Как рассказывал Троцкий Истмену, он родился в глиняном доме из пяти тесных и темных комнат, с низкими потолками, под соломенной крышей. Во время дождей крыша протекала[46]. Позже, однако, был построен значительно более презентабельный большой двухэтажный каменный дом с железной крышей, который также оказался уникальным. Он был первой в селе постройкой, превышавшей один этаж, и представлялся односельчанам чуть ли не дворцом. После Гражданской войны в этом доме почти два десятилетия размещалась начальная школа, а когда для нее было наконец построено специальное здание, дом был продан двум местным колхозникам, которые разобрали его на кирпичи. Память же о давнишних хозяевах сохранилась хотя бы в том, что местные крестьяне шутили над предприимчивыми односельчанами: «Вернутся Троцкие, они вам покажут»[47].
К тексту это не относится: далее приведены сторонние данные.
-- ==== Sys2Proof/Certificates/Slice0/Obligations.lean ====
section
/-! DEFINITION. The statements for the provers, each from the numbered rules of spec/. The helper definitions first: they
say, without the model's own command functions, what a rule's words mean. -/

namespace Sys2Proof.Claims

open Sys2Proof.Machine

/-- The state after fault entry: exactly the writes of spec/60_exceptions.md R434. -/
def faulted (c : FaultCause) (s : State) : State := { s with fault := some c, faultInfo := s.cmd }

/-- The bytes `bs` stand in the memory at offset `a`, every one written. -/
def HoldsAt (m : Memory) (a : Nat) (bs : List Byte) : Prop :=
  ∀ (k : Nat) (h : k < bs.length), memByte m (a + k) = some bs[k]

/-- The memory `m'` is `m` with `bs` stored at offset `a`: those bytes read as `bs`, every other byte as before. -/
def StoredAt (m m' : Memory) (a : Nat) (bs : List Byte) : Prop :=
  HoldsAt m' a bs ∧ ∀ b, (b < a ∨ a + bs.length ≤ b) → memByte m' b = memByte m b

/-- The header `h'` is `h` with the byte values `vs` from byte `i` on. -/
def HeaderPut (h h' : Header) (i : Nat) (vs : List Nat) : Prop :=
  ∀ (j : Nat) (hj : j < 20), h'[j].toNat = if i ≤ j ∧ j < i + vs.length then vs.getD (j - i) 0 else h[j].toNat

/-- No record of the list has the tag. -/
def Absent (opts : List OptRec) (tag : Byte) : Prop := ∀ o ∈ opts, o.tag ≠ tag

/-- `o` is the first record of the list with the tag (spec/41_option_list.md R224). -/
def FirstIs (opts : List OptRec) (tag : Byte) (o : OptRec) : Prop :=
  ∃ pre post, opts = pre ++ o :: post ∧ Absent pre tag ∧ o.tag = tag

/-- A register read at `addr` answers `f` of the state and changes nothing of the block. -/
def ReadsAs (addr : Word) (f : State → Word) : Prop :=
  ∀ (s : State) (es : List HostEvent), s.pending = .read .w32 addr :: es →
    step s = .next { s with pending := es, replies := s.replies ++ [f s] }

/-- A register write at `addr` of the value `v` has the effect `g v`. -/
def WritesAs (addr : Word) (g : Word → State → State) : Prop :=
  ∀ (s : State) (es : List HostEvent) (v : Word), s.pending = .write .w32 addr v :: es →
    step s = .next (g v { s with pending := es })

/-- The code of an error (spec/60_exceptions.md R431). -/
def errNumber : ErrCode → Nat
  | .noError => 0
  | .malformedInput => 1
  | .optionNotFound => 2

/-- The code of a fault cause (spec/60_exceptions.md R435). -/
def causeNumber : FaultCause → Nat
  | .illegalCommand => 1
  | .noSegment => 2
  | .bufRange => 3
  | .bufUninit => 4
  | .operandRange => 5
  | .optCapacity => 6
  | .outbufTooSmall => 7
  | .optionsOverflow => 8
  | .optionRegionOverrun => 9
  | .typedBadLength => 10

/-- The column "raised by" of spec/60_exceptions.md R435, for the commands. -/
def raisedBy (c : FaultCause) (i : Instr) : Bool :=
  match c, i with
  | .illegalCommand, _ => false
  | .noSegment, .init => false
  | .noSegment, .parse => false
  | .noSegment, _ => true
  | .bufRange, .parse | .bufRange, .serialize | .bufRange, .addOption _ | .bufRange, .setSack
  | .bufRange, .attachInner | .bufRange, .matchResponse | .bufRange, .getOption _ | .bufRange, .getOptionAt
  | .bufRange, .getSack | .bufRange, .innerRead => true
  | .bufUninit, .parse | .bufUninit, .addOption _ | .bufUninit, .setSack | .bufUninit, .attachInner
  | .bufUninit, .matchResponse => true
  | .operandRange, .addOption _ | .operandRange, .setSack => true
  | .optCapacity, .addOption _ | .optCapacity, .setMss | .optCapacity, .setWscale | .optCapacity, .setSackOk
  | .optCapacity, .setSack | .optCapacity, .setTimestamp | .optCapacity, .setAltchk => true
  | .outbufTooSmall, .serialize | .optionsOverflow, .serialize | .optionRegionOverrun, .serialize => true
  | .typedBadLength, .getMss | .typedBadLength, .getWscale | .typedBadLength, .getSack
  | .typedBadLength, .getTimestamp | .typedBadLength, .getAltchk => true
  | _, _ => false

/-- How many bytes a command stores at ARG0 when it completes (spec/20_memory.md R86), with the model's own lookups. -/
def storedLength (i : Instr) (s : State) : Nat :=
  match i with
  | .serialize => totalSize s
  | .getOption tag => ((firstOpt s.opts tag).map fun o => o.payload.length).getD 0
  | .getOptionAt => ((s.opts[s.arg1.toNat]?).map fun o => o.payload.length).getD 0
  | .getSack => ((firstOpt s.opts 5#8).map fun o => o.payload.length).getD 0
  | .innerRead => (s.inner.map fun i => i.bytes.length).getD 0
  | _ => 0

/-- The commands whose rule writes RESULT1 (the results column of spec/30_encoding.md R115). -/
def writesResult1 : Instr → Bool
  | .serialize | .optSizes | .getOption _ | .getOptionAt | .getTimestamp | .innerRead => true
  | _ => false

/-- The commands whose rule writes RESULT0 (the results column of spec/30_encoding.md R115). -/
def writesResult0 : Instr → Bool
  | .serialize | .hdrSize | .optSizes | .getSport | .getDport | .getSeq | .getAck | .getDoff | .getWindow
  | .getChecksum | .getUrgptr | .getFlag _ | .getFlags | .removeOption _ | .getOption _ | .optCount | .getOptionAt
  | .getMss | .getWscale | .hasSackOk | .getSack | .getTimestamp | .getAltchk | .innerRead | .matchResponse => true
  | _ => false

/-- The values spec/10_state.md R53 gives the block (HDR is unspecified there and not mentioned here). -/
def ResetValues (t : State) : Prop :=
  t.valid = false ∧ t.opts = [] ∧ t.inner = none ∧ t.cmd = 0#32 ∧ t.arg0 = 0#32 ∧ t.arg1 = 0#32 ∧ t.arg2 = 0#32 ∧
    statusWord t = 0#32 ∧ t.err = .noError ∧ t.fault = none ∧ t.result0 = 0#32 ∧ t.result1 = 0#32 ∧
    t.faultInfo = 0#32 ∧ t.parentKind = 0#32 ∧ t.psrc0 = 0#32 ∧ t.psrc1 = 0#32 ∧ t.psrc2 = 0#32 ∧ t.psrc3 = 0#32 ∧
    t.pdst0 = 0#32 ∧ t.pdst1 = 0#32 ∧ t.pdst2 = 0#32 ∧ t.pdst3 = 0#32 ∧ ∀ a, memByte t.mem a = none

/-- The typed setter `i` appends a record of the tag with the payload bytes `p` and a true length field, charging `r`
more bytes, unless the store is full (spec/42_option_codec.md R260). -/
def AppendsTyped (i : Instr) (s : State) (tag : Byte) (p : List Nat) (r : Nat) : Prop :=
  let o : OptRec := ⟨tag, p.map (BitVec.ofNat 8), BitVec.ofNat 8 p.length⟩
  (s.opts.length = s.params.optCapacity → exec i s = .next (faulted .optCapacity s)) ∧
  (s.opts.length ≠ s.params.optCapacity → exec i s = .next { s with opts := s.opts ++ [o], err := .noError }) ∧
  rawSize (s.opts ++ [o]) = rawSize s.opts + r

/-- What the rule of a command that needs a segment says beside its effect: its word decodes to it, and without a segment it
faults with NO_SEGMENT. -/
def Command (i : Instr) (w : Word) : Prop :=
  decode w = .ok i ∧ ∀ s : State, s.valid = false → exec i s = .next (faulted .noSegment s)

/-- The word of a command of class T or F: the opcode and the SUB field at bit 8 (spec/30_encoding.md R110). -/
def wordOf (opc sub : Nat) : Word := BitVec.ofNat 32 (opc + sub * 0x100)

/-- A command that writes RESULT0 alone and ends `ok`, with a value of the given number. -/
def Returns (i : Instr) (s : State) (n : Nat) : Prop :=
  ∃ v : Word, exec i s = .next { s with result0 := v, err := .noError } ∧ v.toNat = n

/-- A command that replaces the header alone and ends `ok`, the new header being HDR with the byte values from byte `i`. -/
def PutsHeader (c : Instr) (s : State) (i : Nat) (vs : List Nat) : Prop :=
  ∃ h : Header, exec c s = .next { s with hdr := h, err := .noError } ∧ HeaderPut s.hdr h i vs

/-- A found record copied out to ARG0 with its option word and length (spec/41_option_list.md R227, R229). -/
def ReturnsRecord (i : Instr) (s : State) (o : OptRec) : Prop :=
  (s.params.bufSize < s.arg0.toNat + o.payload.length → exec i s = .next (faulted .bufRange s)) ∧
  (s.arg0.toNat + o.payload.length ≤ s.params.bufSize →
    ∃ (m : Memory) (r0 r1 : Word),
      exec i s = .next { s with mem := m, result0 := r0, result1 := r1, err := .noError } ∧
        StoredAt s.mem m s.arg0.toNat o.payload ∧
        r0.toNat = 1 + o.tag.toNat * 256 + o.lenfield.toNat * 65536 ∧
        (o.payload.length < 2 ^ 32 → r1.toNat = o.payload.length))

/-- GET_SACK at the state `t`, for every ARG0 that leaves room, stores the bytes `p` there and returns the count `n`
(spec/42_option_codec.md R270). -/
def CopiesSack (t : State) (p : List Byte) (n : Nat) : Prop :=
  ∀ d : Word, d.toNat + p.length ≤ t.params.bufSize →
    ∃ (m : Memory) (r : Word),
      exec .getSack { t with arg0 := d } = .next { t with arg0 := d, mem := m, result0 := r, err := .noError } ∧
        StoredAt t.mem m d.toNat p ∧ r.toNat = n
   Троцкий несколько преувеличивал в воспоминаниях скудость «материального обеспечения» своего раннего детства, и это было неудивительно. В то время, когда писались его мемуары (1928 – 1929), любое упоминание о материальном достатке играло на руку его политическим противникам и личным врагам, и поэтому Троцкий тщательно обходил вопрос о зажиточности своих родителей.
   К «официальному» начальному образованию Лев Бронштейн приступил в 1886 г. в громоклеевском учебном заведении – то ли школе, то ли хедере, – где, кроме элементарных религиозных знаний, его обучали русскому языку и арифметике. Первый учитель ребе Шуфер помог ему лучше овладеть навыками осмысленного чтения и письма. «Я сохраняю… о моем первом учителе благодарное воспоминание», – писал Троцкий в своих мемуарах[48]. Со своими соучениками Лева общался мало, так как они говорили в основном на языке идиш, который в семье Бронштейн почти не употреблялся, и Лев им так и не овладел. В воспоминаниях он даже несколько высокомерно именует этот язык «жаргоном», имея в виду, что он действительно был основан на одном из вариантов немецкого языка, в который проникли слова и выражения из других европейских языков. Едва научившись читать и писать, Лева стал предпринимать попытки сочинять стихи. И, только убедившись, что в этом деле он явно не сможет оказаться первым, в еще молодом возрасте оставил свои попытки.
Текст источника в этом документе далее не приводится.